### TASK INSTRUCTIONS
Check the listing below for lines with the word "four" and say how many there are, with nothing but the number.

### DATA FOR REVIEW
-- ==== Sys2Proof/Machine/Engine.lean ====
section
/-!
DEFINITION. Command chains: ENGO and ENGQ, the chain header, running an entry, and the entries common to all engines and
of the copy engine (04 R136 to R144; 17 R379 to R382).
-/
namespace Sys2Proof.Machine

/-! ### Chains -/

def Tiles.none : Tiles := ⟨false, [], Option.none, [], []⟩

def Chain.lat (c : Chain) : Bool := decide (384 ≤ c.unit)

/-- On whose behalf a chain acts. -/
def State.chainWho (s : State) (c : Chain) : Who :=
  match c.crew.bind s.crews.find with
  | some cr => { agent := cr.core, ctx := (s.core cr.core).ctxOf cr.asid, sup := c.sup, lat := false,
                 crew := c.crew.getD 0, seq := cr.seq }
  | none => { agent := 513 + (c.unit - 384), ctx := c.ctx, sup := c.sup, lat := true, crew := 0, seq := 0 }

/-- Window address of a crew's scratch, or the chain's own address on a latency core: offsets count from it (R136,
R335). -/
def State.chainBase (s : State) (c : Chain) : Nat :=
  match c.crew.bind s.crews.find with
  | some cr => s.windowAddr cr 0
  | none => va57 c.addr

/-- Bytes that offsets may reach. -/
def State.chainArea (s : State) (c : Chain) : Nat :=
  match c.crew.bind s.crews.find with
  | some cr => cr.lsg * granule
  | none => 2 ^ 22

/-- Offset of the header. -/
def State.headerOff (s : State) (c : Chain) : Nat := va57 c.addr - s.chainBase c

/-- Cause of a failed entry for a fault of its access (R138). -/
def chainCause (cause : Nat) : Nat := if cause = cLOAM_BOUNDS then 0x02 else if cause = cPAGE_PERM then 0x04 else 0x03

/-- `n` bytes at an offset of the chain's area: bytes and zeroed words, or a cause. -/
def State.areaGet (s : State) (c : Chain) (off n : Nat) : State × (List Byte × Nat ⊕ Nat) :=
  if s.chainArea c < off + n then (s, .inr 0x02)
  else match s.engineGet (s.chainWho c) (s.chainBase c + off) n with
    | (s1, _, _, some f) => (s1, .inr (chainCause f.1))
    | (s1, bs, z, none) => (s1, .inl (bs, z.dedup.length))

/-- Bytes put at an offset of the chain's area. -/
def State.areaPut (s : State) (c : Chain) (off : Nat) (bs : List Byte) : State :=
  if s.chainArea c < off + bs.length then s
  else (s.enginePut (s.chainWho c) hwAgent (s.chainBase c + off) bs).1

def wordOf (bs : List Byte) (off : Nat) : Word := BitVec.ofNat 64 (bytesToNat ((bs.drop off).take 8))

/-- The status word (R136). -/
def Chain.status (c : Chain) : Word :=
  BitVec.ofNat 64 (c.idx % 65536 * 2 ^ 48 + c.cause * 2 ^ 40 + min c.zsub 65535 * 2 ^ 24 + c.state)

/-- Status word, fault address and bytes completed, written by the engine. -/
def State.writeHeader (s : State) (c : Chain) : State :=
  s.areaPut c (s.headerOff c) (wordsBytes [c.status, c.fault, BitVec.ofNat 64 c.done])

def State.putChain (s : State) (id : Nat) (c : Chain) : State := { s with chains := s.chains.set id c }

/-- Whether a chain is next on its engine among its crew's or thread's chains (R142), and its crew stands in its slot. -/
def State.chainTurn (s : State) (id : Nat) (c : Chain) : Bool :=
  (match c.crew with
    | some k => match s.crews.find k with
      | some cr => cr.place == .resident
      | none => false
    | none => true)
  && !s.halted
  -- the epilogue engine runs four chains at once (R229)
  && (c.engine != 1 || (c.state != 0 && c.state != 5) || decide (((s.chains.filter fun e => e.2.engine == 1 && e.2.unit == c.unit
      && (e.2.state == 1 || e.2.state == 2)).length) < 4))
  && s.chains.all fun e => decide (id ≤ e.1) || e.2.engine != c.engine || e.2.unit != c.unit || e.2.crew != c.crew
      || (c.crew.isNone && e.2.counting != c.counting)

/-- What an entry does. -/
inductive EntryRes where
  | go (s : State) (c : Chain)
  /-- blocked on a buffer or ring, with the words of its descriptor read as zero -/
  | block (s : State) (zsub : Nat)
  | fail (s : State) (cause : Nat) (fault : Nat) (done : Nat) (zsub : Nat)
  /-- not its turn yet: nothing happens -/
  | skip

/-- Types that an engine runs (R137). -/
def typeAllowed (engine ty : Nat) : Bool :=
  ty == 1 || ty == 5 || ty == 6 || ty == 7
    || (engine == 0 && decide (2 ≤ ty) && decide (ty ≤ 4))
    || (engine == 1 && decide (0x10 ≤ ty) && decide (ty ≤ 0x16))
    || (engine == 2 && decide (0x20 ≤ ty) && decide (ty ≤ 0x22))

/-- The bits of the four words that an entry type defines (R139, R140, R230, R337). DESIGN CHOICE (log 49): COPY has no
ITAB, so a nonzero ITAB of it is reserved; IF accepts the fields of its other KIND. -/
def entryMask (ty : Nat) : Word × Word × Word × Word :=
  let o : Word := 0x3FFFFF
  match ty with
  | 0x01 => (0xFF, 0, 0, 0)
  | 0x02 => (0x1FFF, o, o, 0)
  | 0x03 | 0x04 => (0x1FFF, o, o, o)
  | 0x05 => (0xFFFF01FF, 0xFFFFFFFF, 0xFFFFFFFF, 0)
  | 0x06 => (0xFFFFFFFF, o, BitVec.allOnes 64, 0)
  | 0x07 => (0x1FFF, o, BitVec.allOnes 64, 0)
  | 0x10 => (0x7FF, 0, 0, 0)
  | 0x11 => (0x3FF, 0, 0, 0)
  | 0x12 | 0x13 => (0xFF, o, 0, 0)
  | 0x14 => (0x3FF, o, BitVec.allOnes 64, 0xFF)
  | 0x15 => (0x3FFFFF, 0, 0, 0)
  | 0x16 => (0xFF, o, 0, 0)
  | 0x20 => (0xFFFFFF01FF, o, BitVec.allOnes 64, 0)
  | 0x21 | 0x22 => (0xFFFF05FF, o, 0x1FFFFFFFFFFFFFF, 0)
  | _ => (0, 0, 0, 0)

### ANSWER TO THE EXERCISE
2